-- ==== Sys2Proof/Machine/Picot.lean ====
section
/-! DEFINITION. The picot channel (spec/11_picot.md R345 to R365): its offset, packets, messages and exchanges. -/

namespace Sys2Proof.Machine

/-! ### Offset (R346) -/

/-- The automatic offset: the lower bound rounded up to a multiple of 250 MHz, in MHz (R346). -/
def Carrier.picotAuto (c : Carrier) : Int :=
  (250 * (ceilDiv (c.rate * (c.rollSum c.threads + 4)) (200 * c.threads * 250) + 1) : Nat)

/-- The offset that the settings give (R346). -/
def Carrier.picotOffset (c : Carrier) (mode : Nat) (fixed : Int) : Int := if mode = 0 then c.picotAuto else fixed

/-- The offset check: the lowest code that fails (R346, R365). -/
def Carrier.picotCheck (c : Carrier) (mode : Nat) (fixed : Int) : Nat :=
  let f := (c.picotOffset mode fixed).natAbs
  if 200 * c.threads * f < c.rate * (c.rollSum c.threads + 4) + 250 * 200 * c.threads then 1
  else if c.slot < 2 * f + 500 ∨ 9 * c.rate < 16 * (f + 250) then 2
  else if mode = 1 ∧ f % 250 ≠ 0 then 3
  else 0

/-- 8800:07 now, on the configuration as written (R346). -/
def State.offsetCheck (s : State) : Nat := s.written.picotCheck (s.rdN 0x8800 1) (s.rdI 0x8800 2)
/-- 8800:06 now: the offset latched, or before a line mode the one written (R346, R364). -/
def State.offsetShown (s : State) : Int :=
  if s.lineMode then s.pic.offset else s.written.picotOffset (s.rdN 0x8800 1) (s.rdI 0x8800 2)

/-! ### Packets (R347 to R350) -/

/-- A packet after its sync word: length, type, payload, CRC (R349). -/
def picotPacket (type : Nat) (payload : List Byte) : List Byte :=
  let b := beBytes 1 payload.length ++ beBytes 1 type ++ payload
  b ++ beBytes 4 (crc32 b)

/-- Symbols of a packet: 96 + 8 (p + 6) / b (R349). -/
def picotSymbols (payload bits : Nat) : Nat := 96 + 8 * (payload + 6) / bits

/-- The deviation of a 2-level symbol, in units of 31.25 kHz: 0 = +62.5 kHz, 1 = −62.5 kHz (R348). -/
def deviation2 (b : Bool) : Int := if b then -2 else 2

/-- The deviation of a 4-level symbol, first bit first (R348). -/
def deviation4 (first second : Bool) : Int :=
  match first, second with
  | false, false => 1 | false, true => 3 | true, false => -1 | true, true => -3

/-- The deviation of preamble symbol `i`: 0, 1, 0, 1 … (R349, R350). -/
def preambleSymbol (i : Int) : Int := deviation2 (decide (i % 2 = 1))

/-- The deviations of a packet's symbols: 64 of preamble, 32 of the sync word that tells the body's levels, then the bytes most
significant bit first (R348, R349). -/
def picotDeviations (type : Nat) (payload : List Byte) (bits : Nat) : List Int :=
  let body := byteBits (picotPacket type payload)
  (List.range 64).map (fun i => preambleSymbol (i : Nat))
    ++ (natBits 32 (if bits = 2 then 0xD1B42E58 else 0x2E4BD1A7)).map deviation2
    ++ (if bits = 2 then (pieces (body.length / 2) 2 body).map fun q => deviation4 (q.getD 0 false) (q.getD 1 false)
        else body.map deviation2)

/-- The deviation sent at symbol `i` from the start of the packet in progress: the packet's, and preamble where no packet is
due (R350). -/
def State.picotDeviation (s : State) (i : Int) : Int :=
  match s.pic.sending with
  | some (kind, b, bits) =>
    if i < 0 then preambleSymbol i else (picotDeviations (picotType kind) b bits).getD i.toNat (preambleSymbol i)
  | none => preambleSymbol i

/-- The picot signal at carrier sample `n` from the start of the packet in progress: a complex tone at f_p, keyed at 250 kBd with
a Gaussian of BT 0.5, at the total power of the main signal at full level less 8800:04 (R345, R347, R348). -/
def State.picotSignal (s : State) (n : Int) : Sample :=
  if !s.picotOn then Sample.zero
  else
    let u : Rat := (2 * n : Int) / (9 * s.inForce.rate : Nat)
    let keyed := realSum (List.range (u.floor + 2 * filterSpan + 1).toNat) fun j =>
      let i : Int := (j : Int) - filterSpan
      (s.picotDeviation i : Rat) / 8 * gaussPhase (u - i)
    (turn ((s.pic.offset * 8 * n : Int) / (9 * s.inForce.rate : Nat) + keyed)).scale
      (2 * (s.rdN 0x2400 0x0F : Rat) / 256 * dbGain (-(s.rdN 0x8800 4 : Int)))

* Work item *
Please find, in the entries above, every line where "else" occurs, and copy it.

* Solution to this task *
def Carrier.picotOffset (c : Carrier) (mode : Nat) (fixed : Int) : Int := if mode = 0 then c.picotAuto else fixed
  else if c.slot < 2 * f + 500 ∨ 9 * c.rate < 16 * (f + 250) then 2
  else if mode = 1 ∧ f % 250 ≠ 0 then 3
  else 0
  if s.lineMode then s.pic.offset else s.written.picotOffset (s.rdN 0x8800 1) (s.rdI 0x8800 2)
def deviation2 (b : Bool) : Int := if b then -2 else 2
    ++ (natBits 32 (if bits = 2 then 0xD1B42E58 else 0x2E4BD1A7)).map deviation2
        else body.map deviation2)
    if i < 0 then preambleSymbol i else (picotDeviations (picotType kind) b bits).getD i.toNat (preambleSymbol i)
  else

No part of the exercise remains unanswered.